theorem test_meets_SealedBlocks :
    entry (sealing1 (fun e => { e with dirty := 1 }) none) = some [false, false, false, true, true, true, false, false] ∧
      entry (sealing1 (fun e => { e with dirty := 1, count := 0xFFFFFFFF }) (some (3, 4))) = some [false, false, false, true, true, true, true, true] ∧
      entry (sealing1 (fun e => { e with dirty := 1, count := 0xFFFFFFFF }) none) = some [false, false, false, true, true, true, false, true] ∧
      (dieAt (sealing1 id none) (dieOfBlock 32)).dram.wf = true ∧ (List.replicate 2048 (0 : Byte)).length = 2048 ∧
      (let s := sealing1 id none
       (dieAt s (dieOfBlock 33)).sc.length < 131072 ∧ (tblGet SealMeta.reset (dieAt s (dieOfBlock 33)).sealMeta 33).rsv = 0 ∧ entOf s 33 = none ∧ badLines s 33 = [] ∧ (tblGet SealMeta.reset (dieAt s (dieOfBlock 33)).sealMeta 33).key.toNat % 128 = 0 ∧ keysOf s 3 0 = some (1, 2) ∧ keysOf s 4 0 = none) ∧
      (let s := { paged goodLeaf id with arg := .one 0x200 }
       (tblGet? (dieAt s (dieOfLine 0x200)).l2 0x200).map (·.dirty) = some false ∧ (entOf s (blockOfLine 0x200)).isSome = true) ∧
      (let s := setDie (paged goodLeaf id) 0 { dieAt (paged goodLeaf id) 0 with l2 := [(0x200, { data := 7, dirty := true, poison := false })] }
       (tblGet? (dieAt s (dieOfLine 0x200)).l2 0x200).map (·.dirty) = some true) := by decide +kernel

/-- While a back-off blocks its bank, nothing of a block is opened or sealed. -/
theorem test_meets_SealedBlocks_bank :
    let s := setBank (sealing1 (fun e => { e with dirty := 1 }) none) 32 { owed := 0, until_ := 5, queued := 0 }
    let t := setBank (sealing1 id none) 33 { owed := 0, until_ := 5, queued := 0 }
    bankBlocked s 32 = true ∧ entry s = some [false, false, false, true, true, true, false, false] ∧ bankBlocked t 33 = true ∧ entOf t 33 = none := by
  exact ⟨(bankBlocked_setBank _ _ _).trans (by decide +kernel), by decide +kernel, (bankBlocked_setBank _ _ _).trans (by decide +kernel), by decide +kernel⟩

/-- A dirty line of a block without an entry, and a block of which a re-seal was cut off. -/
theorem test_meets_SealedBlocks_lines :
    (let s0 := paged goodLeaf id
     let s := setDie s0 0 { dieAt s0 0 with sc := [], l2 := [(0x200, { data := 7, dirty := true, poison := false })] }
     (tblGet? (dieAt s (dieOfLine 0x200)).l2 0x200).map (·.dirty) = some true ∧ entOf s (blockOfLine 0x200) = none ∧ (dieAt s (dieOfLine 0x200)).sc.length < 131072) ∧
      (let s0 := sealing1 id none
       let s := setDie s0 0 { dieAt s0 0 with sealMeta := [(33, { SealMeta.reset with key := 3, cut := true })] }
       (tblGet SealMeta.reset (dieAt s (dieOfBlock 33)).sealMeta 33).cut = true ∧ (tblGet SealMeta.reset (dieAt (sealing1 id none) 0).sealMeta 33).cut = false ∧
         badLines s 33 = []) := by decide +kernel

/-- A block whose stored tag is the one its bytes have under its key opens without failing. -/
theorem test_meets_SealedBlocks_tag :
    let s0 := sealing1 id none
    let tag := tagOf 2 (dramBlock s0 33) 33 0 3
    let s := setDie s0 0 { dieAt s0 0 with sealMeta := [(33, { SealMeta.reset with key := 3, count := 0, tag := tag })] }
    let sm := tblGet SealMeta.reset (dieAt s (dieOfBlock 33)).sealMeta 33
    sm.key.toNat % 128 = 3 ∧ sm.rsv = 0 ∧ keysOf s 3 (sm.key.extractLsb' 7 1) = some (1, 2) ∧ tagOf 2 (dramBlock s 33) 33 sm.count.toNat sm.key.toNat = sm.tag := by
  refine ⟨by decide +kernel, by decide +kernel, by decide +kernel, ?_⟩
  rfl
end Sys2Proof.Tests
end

* * *

In the listing above, find the line containing "or sealed. -/" and the line containing "exact ⟨(bankBlocked_setBank _". Output them and every line between, exactly, and nothing else.

## Solution to the problem
/-- While a back-off blocks its bank, nothing of a block is opened or sealed. -/
theorem test_meets_SealedBlocks_bank :
    let s := setBank (sealing1 (fun e => { e with dirty := 1 }) none) 32 { owed := 0, until_ := 5, queued := 0 }
    let t := setBank (sealing1 id none) 33 { owed := 0, until_ := 5, queued := 0 }
    bankBlocked s 32 = true ∧ entry s = some [false, false, false, true, true, true, false, false] ∧ bankBlocked t 33 = true ∧ entOf t 33 = none := by
  exact ⟨(bankBlocked_setBank _ _ _).trans (by decide +kernel), by decide +kernel, (bankBlocked_setBank _ _ _).trans (by decide +kernel), by decide +kernel⟩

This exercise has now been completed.